**Aim of the exercise:** How do the lines below between the ones holding "Machine.round 0x00 = 0x00" and "encw 0x6004 [] = [0x60, 0x04] ∧", inclusive, read? Give them again exactly, with no other lines.

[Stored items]

#####

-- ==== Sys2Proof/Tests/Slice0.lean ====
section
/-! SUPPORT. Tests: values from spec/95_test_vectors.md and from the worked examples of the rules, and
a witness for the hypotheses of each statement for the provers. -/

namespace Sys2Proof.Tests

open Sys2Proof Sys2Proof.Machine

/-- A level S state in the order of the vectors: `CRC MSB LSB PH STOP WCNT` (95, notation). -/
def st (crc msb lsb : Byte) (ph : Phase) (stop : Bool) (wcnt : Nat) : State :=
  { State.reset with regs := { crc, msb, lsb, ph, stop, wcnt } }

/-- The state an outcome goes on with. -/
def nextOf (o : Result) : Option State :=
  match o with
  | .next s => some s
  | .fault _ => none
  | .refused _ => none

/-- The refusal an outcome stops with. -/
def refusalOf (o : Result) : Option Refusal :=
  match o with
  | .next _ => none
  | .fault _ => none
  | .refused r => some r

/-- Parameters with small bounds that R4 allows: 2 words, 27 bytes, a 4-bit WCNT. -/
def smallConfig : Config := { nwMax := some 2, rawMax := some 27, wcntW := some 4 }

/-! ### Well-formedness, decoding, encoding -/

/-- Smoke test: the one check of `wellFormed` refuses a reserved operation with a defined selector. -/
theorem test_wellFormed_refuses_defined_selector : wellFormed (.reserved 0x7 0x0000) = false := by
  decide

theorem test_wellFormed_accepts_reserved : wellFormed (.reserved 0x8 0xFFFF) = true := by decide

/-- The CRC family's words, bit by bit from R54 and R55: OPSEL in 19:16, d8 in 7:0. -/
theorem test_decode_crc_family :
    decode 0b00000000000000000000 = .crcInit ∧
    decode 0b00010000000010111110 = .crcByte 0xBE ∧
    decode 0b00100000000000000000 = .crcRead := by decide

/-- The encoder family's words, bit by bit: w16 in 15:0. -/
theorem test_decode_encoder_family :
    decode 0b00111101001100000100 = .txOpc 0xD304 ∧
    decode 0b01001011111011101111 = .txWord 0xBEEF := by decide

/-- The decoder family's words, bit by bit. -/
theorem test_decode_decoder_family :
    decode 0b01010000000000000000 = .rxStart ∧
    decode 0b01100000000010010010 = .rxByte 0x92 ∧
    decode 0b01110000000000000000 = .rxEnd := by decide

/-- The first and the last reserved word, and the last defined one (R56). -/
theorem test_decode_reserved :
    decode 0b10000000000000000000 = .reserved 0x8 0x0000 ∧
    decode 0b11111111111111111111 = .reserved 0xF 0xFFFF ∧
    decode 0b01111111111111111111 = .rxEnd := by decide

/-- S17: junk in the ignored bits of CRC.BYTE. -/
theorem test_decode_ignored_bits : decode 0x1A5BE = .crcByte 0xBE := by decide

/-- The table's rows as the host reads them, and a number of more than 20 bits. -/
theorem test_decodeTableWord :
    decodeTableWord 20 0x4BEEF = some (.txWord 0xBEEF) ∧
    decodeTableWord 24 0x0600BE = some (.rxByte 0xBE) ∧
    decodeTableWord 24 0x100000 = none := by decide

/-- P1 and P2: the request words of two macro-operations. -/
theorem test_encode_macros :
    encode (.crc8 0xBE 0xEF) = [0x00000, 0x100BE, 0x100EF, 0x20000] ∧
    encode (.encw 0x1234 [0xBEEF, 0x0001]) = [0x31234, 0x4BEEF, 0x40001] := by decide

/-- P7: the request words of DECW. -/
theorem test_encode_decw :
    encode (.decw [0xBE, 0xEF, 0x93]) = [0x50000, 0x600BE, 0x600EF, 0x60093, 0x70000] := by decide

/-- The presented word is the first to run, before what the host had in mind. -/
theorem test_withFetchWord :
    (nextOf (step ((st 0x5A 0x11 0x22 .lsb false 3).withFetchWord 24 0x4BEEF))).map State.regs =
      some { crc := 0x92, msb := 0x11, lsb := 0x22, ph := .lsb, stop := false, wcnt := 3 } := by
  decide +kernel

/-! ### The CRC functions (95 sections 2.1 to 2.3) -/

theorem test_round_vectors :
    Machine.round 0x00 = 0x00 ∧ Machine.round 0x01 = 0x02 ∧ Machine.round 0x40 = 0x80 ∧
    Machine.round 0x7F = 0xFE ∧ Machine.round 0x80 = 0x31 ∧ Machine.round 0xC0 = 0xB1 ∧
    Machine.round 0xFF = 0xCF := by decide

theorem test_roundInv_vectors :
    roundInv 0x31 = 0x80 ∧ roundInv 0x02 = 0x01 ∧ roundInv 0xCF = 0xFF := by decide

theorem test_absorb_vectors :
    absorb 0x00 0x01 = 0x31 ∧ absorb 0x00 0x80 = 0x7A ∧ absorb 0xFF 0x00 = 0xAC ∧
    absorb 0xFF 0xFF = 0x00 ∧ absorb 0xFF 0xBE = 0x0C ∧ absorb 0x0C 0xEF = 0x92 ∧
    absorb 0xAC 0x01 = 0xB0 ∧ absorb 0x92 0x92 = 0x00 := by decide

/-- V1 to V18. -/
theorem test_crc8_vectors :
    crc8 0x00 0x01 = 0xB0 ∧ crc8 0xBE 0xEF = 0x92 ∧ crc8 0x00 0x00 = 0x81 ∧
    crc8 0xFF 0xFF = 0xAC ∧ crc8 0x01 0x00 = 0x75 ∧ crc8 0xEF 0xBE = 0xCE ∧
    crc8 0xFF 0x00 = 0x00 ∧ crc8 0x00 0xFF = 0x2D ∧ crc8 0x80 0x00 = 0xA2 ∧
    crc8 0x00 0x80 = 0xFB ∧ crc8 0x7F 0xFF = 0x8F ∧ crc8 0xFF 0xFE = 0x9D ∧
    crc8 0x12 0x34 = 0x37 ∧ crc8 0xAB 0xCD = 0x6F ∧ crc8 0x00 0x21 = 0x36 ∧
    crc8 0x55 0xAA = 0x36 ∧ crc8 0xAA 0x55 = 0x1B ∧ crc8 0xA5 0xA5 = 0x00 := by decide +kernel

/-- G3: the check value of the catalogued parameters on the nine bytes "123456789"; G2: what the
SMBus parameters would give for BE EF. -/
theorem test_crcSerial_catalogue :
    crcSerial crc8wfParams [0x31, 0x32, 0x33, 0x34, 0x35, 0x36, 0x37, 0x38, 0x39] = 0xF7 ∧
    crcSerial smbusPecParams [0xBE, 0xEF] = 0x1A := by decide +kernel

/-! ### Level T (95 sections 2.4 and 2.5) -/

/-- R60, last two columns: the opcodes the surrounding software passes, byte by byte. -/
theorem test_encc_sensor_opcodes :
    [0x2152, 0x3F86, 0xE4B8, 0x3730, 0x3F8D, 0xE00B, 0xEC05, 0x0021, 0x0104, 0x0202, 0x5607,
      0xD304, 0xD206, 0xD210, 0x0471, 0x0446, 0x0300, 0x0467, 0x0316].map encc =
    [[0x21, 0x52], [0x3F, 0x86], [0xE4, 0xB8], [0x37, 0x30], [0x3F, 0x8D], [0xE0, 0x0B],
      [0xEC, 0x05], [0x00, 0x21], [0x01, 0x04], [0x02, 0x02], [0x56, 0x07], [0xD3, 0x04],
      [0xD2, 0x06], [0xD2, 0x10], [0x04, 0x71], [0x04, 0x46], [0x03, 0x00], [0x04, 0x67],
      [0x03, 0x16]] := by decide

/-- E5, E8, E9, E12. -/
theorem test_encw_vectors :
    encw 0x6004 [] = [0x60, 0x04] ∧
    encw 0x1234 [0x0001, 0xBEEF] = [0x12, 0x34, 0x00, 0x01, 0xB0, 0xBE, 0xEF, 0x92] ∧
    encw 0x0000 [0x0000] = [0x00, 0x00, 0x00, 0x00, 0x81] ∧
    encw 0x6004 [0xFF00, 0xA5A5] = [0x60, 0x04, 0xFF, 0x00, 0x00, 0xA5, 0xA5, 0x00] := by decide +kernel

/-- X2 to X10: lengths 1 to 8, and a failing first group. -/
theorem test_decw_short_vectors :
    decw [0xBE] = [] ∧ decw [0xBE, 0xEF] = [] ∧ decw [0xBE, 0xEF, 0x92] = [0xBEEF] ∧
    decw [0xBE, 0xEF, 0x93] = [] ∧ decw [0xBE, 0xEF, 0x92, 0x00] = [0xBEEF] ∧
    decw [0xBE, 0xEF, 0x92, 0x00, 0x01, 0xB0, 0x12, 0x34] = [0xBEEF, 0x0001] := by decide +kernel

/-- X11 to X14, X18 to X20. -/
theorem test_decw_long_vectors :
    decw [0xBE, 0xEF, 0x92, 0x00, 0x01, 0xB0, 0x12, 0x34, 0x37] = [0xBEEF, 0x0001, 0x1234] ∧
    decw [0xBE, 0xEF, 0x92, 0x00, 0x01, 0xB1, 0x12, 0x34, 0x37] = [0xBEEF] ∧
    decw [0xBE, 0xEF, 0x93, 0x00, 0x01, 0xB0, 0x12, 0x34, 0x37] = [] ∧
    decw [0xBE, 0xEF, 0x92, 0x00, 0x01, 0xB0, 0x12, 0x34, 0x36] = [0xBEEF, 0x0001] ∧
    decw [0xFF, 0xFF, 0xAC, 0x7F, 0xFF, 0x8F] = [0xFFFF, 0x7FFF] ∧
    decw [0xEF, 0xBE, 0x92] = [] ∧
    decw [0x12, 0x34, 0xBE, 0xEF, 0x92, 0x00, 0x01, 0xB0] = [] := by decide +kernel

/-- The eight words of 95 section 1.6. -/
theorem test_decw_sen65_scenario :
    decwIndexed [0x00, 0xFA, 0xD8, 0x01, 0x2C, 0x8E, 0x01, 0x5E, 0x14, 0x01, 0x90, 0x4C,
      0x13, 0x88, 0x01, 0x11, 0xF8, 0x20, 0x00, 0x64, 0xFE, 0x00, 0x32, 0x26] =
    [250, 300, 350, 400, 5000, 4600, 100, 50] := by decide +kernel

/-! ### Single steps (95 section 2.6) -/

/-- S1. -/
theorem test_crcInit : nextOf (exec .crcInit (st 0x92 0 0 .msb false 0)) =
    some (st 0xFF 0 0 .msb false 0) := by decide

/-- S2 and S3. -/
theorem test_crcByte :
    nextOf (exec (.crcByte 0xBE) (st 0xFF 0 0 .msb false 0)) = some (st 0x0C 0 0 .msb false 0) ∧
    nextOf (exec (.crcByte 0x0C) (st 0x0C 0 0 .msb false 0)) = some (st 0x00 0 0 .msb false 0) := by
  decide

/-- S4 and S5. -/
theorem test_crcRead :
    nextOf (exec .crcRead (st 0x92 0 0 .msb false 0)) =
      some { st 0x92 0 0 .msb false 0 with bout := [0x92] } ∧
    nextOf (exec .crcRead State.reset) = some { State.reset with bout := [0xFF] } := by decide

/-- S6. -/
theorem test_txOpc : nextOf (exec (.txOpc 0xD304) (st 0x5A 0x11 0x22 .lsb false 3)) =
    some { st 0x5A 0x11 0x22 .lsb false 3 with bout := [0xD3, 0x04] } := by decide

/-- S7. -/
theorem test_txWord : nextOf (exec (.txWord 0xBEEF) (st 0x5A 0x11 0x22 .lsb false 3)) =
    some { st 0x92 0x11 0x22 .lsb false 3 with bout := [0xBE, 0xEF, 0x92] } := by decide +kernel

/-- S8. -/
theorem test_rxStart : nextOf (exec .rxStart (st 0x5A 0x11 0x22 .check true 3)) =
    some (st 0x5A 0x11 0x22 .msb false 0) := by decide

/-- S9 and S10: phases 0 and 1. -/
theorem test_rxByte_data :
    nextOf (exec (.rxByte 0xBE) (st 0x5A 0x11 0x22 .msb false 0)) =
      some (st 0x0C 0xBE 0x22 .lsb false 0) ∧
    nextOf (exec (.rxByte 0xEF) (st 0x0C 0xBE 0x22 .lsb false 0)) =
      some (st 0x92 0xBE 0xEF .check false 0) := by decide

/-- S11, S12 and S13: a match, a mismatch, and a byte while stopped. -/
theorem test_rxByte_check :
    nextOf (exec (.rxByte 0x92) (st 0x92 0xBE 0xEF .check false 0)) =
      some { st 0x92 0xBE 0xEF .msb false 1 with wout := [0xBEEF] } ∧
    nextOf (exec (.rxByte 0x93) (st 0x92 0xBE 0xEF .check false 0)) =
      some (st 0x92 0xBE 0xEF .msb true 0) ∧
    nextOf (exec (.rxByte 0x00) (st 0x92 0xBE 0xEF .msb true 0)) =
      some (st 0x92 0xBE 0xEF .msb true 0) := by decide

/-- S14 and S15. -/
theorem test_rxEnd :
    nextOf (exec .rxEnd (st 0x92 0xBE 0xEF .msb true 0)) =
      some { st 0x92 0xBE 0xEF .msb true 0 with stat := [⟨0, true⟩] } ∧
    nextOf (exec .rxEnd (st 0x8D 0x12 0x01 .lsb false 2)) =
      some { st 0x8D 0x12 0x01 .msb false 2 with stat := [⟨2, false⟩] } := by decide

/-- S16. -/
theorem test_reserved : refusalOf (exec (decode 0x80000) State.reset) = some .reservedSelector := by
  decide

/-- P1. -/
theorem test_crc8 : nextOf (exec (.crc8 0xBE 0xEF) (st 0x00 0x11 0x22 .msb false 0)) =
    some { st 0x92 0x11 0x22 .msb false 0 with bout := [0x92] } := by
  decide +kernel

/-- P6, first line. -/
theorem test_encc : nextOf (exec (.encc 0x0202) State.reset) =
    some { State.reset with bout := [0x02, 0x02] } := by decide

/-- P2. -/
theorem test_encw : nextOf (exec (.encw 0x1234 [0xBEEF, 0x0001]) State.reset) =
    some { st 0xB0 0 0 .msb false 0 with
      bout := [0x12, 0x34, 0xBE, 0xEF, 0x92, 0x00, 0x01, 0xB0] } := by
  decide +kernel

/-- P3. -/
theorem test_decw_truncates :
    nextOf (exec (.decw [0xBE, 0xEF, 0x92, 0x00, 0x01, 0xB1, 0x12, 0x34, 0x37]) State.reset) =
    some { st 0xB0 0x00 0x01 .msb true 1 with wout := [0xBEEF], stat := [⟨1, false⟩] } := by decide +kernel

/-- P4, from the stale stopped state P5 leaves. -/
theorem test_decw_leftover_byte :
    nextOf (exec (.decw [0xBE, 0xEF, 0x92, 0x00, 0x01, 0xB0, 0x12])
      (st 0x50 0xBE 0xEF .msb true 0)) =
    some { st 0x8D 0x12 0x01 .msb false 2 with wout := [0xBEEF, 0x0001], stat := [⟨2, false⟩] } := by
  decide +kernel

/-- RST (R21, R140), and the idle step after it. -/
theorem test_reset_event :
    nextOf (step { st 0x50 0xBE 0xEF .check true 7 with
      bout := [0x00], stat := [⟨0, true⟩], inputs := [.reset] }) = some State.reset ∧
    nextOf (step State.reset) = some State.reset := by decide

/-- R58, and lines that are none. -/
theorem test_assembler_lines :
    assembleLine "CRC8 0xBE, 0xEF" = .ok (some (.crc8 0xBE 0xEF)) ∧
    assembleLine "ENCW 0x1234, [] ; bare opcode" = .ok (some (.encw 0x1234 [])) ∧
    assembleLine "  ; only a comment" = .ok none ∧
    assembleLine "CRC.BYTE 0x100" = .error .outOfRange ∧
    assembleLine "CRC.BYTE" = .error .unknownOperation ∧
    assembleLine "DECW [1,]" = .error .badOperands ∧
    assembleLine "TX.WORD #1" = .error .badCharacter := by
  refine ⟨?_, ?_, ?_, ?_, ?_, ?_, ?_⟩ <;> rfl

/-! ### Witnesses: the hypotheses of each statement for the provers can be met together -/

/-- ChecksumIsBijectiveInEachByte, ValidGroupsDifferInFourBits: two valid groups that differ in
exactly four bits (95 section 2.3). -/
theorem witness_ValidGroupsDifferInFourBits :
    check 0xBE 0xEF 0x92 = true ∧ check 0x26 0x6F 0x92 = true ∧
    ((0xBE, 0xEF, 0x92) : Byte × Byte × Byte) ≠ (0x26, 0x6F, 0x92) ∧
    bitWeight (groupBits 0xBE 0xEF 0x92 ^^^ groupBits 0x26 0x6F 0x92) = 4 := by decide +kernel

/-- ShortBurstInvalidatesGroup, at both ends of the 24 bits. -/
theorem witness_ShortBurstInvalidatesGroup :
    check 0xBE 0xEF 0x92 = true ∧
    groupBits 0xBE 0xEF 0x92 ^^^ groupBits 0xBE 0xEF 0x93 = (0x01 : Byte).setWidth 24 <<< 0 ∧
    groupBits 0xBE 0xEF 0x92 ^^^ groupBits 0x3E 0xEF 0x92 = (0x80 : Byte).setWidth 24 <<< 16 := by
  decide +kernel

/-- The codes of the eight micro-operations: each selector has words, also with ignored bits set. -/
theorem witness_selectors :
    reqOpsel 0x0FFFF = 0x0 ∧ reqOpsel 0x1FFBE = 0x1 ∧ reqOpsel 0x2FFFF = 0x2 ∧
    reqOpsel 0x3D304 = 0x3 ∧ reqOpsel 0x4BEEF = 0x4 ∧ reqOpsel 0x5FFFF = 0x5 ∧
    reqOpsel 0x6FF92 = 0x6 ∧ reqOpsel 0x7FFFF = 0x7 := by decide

#####

**Answer for the task:**
    Machine.round 0x00 = 0x00 ∧ Machine.round 0x01 = 0x02 ∧ Machine.round 0x40 = 0x80 ∧
    Machine.round 0x7F = 0xFE ∧ Machine.round 0x80 = 0x31 ∧ Machine.round 0xC0 = 0xB1 ∧
    Machine.round 0xFF = 0xCF := by decide

theorem test_roundInv_vectors :
    roundInv 0x31 = 0x80 ∧ roundInv 0x02 = 0x01 ∧ roundInv 0xCF = 0xFF := by decide

theorem test_absorb_vectors :
    absorb 0x00 0x01 = 0x31 ∧ absorb 0x00 0x80 = 0x7A ∧ absorb 0xFF 0x00 = 0xAC ∧
    absorb 0xFF 0xFF = 0x00 ∧ absorb 0xFF 0xBE = 0x0C ∧ absorb 0x0C 0xEF = 0x92 ∧
    absorb 0xAC 0x01 = 0xB0 ∧ absorb 0x92 0x92 = 0x00 := by decide

/-- V1 to V18. -/
theorem test_crc8_vectors :
    crc8 0x00 0x01 = 0xB0 ∧ crc8 0xBE 0xEF = 0x92 ∧ crc8 0x00 0x00 = 0x81 ∧
    crc8 0xFF 0xFF = 0xAC ∧ crc8 0x01 0x00 = 0x75 ∧ crc8 0xEF 0xBE = 0xCE ∧
    crc8 0xFF 0x00 = 0x00 ∧ crc8 0x00 0xFF = 0x2D ∧ crc8 0x80 0x00 = 0xA2 ∧
    crc8 0x00 0x80 = 0xFB ∧ crc8 0x7F 0xFF = 0x8F ∧ crc8 0xFF 0xFE = 0x9D ∧
    crc8 0x12 0x34 = 0x37 ∧ crc8 0xAB 0xCD = 0x6F ∧ crc8 0x00 0x21 = 0x36 ∧
    crc8 0x55 0xAA = 0x36 ∧ crc8 0xAA 0x55 = 0x1B ∧ crc8 0xA5 0xA5 = 0x00 := by decide +kernel

/-- G3: the check value of the catalogued parameters on the nine bytes "123456789"; G2: what the
SMBus parameters would give for BE EF. -/
theorem test_crcSerial_catalogue :
    crcSerial crc8wfParams [0x31, 0x32, 0x33, 0x34, 0x35, 0x36, 0x37, 0x38, 0x39] = 0xF7 ∧
    crcSerial smbusPecParams [0xBE, 0xEF] = 0x1A := by decide +kernel

/-! ### Level T (95 sections 2.4 and 2.5) -/

/-- R60, last two columns: the opcodes the surrounding software passes, byte by byte. -/
theorem test_encc_sensor_opcodes :
    [0x2152, 0x3F86, 0xE4B8, 0x3730, 0x3F8D, 0xE00B, 0xEC05, 0x0021, 0x0104, 0x0202, 0x5607,
      0xD304, 0xD206, 0xD210, 0x0471, 0x0446, 0x0300, 0x0467, 0x0316].map encc =
    [[0x21, 0x52], [0x3F, 0x86], [0xE4, 0xB8], [0x37, 0x30], [0x3F, 0x8D], [0xE0, 0x0B],
      [0xEC, 0x05], [0x00, 0x21], [0x01, 0x04], [0x02, 0x02], [0x56, 0x07], [0xD3, 0x04],
      [0xD2, 0x06], [0xD2, 0x10], [0x04, 0x71], [0x04, 0x46], [0x03, 0x00], [0x04, 0x67],
      [0x03, 0x16]] := by decide

/-- E5, E8, E9, E12. -/
theorem test_encw_vectors :
    encw 0x6004 [] = [0x60, 0x04] ∧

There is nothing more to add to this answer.